Evolution of Total Energy Expenditure and Its Various Components in Active Rheumatoid Arthritis (RA)Treated With Anti-TNF Agents and Comparison With Healthy Subjects

University Hospital, Clermont-Ferrand

Status

Unknown

Conditions

Active Rheumatoid Arthritis

Treatments

Behavioral: Energy metabolism of patients suffering from RA

Study type

Interventional

Funder types

Other

Identifiers

NCT03346590

CHU-365

2017-A01654-49 (Other Identifier)

Details and patient eligibility

About

Chronic inflammation in rheumatoid arthritis is associated with adiposity, sarcopenia, cachexia, reduced activity due to functional impairment, and anti-inflammatory drugs.

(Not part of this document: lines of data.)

-- ==== Sys2Proof/WellFormed.lean ====
section
/-! DEFINITION. What the outside world can bring about: the commands whose operands fit the event they stand for. -/

namespace Sys2Proof

open Machine

/-- A command that can come about: a LOAD_CONFIG has all its 86 argument bytes, an UNKNOWN_COMMAND carries a code that is
not in Table 10-2, and a transaction that is cut short or runs over its window is one whose command was not complete
(R168, R169). Every other command is well-formed whatever its operands. -/
def WellFormed (i : Instr) : Bool :=
  match i with
  | .loadConfig _ record => decide (record.length = 86)
  | .unknownCommand _ code => (argumentLength code).isNone
  | .transactionCutShort _ sent => transactionIncomplete sent
  | .argumentWindowOverrun _ sent => transactionIncomplete sent
  | .supplyReset _ _ | .resetPinAssert _ | .resetPinRelease _ _ | .commandReset _ _ | .strapSample _ _ | .gateEnd _
  | .monitorTop _ | .linkDrop _ _ _ | .linkUp _ _ | .transmitInstant _ | .tickEgress _ _ | .tickTxComplete _ _
  | .frameReceive _ _ _ | .roundClose _ | .roundCompletion _ | .slewEnd _ | .refPulse _ | .missInstant _
  | .anchorTimeExpiry _ | .topOfSecond _ | .halfSecond _ | .pulseEnd _ _ | .trainEdge _ _ | .leapGuardExpiry _
  | .rawChange _ _ _ | .filteredEdge _ _ | .readTime _ | .readStatus _ | .readRound _ | .readPeer _ _ | .readCapture _
  | .start _ | .restart _ | .clear _ _ _ | .anchorTime _ _ _ _ => true

end Sys2Proof
end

Patients frequently gain weight when taking anti-tumor necrosis factor (TNF) medication, prompting questions about the underlying mechanism and long-term cardiovascular and metabolic tolerance associated with these drugs The primary objective of this study is to analyze the impact of anti-TNF treatment during the first year of administration on the energy metabolism of patients suffering from RA, assessed as an absolute value (before-after) and in comparison with a standard measured in healthy matched subjects.

Full description

Few studies have been focused on the combined evolution of body composition, energy expenditure, physical activity, muscle performance, and nutritional intake in patients taking anti-TNFs.

This study's objective is to assess the impact of anti-TNF treatment during the first year of administration on the energy metabolism of RA patients, measuring variations in basal daily energy expenditure and per type of expenditure using indirect calorimetry with calorimetric chambers. Investigator also aim to define standardized values for RA patients compared to healthy matched controls and to be able to monitor the evolution of these different values during treatment compared to this standard.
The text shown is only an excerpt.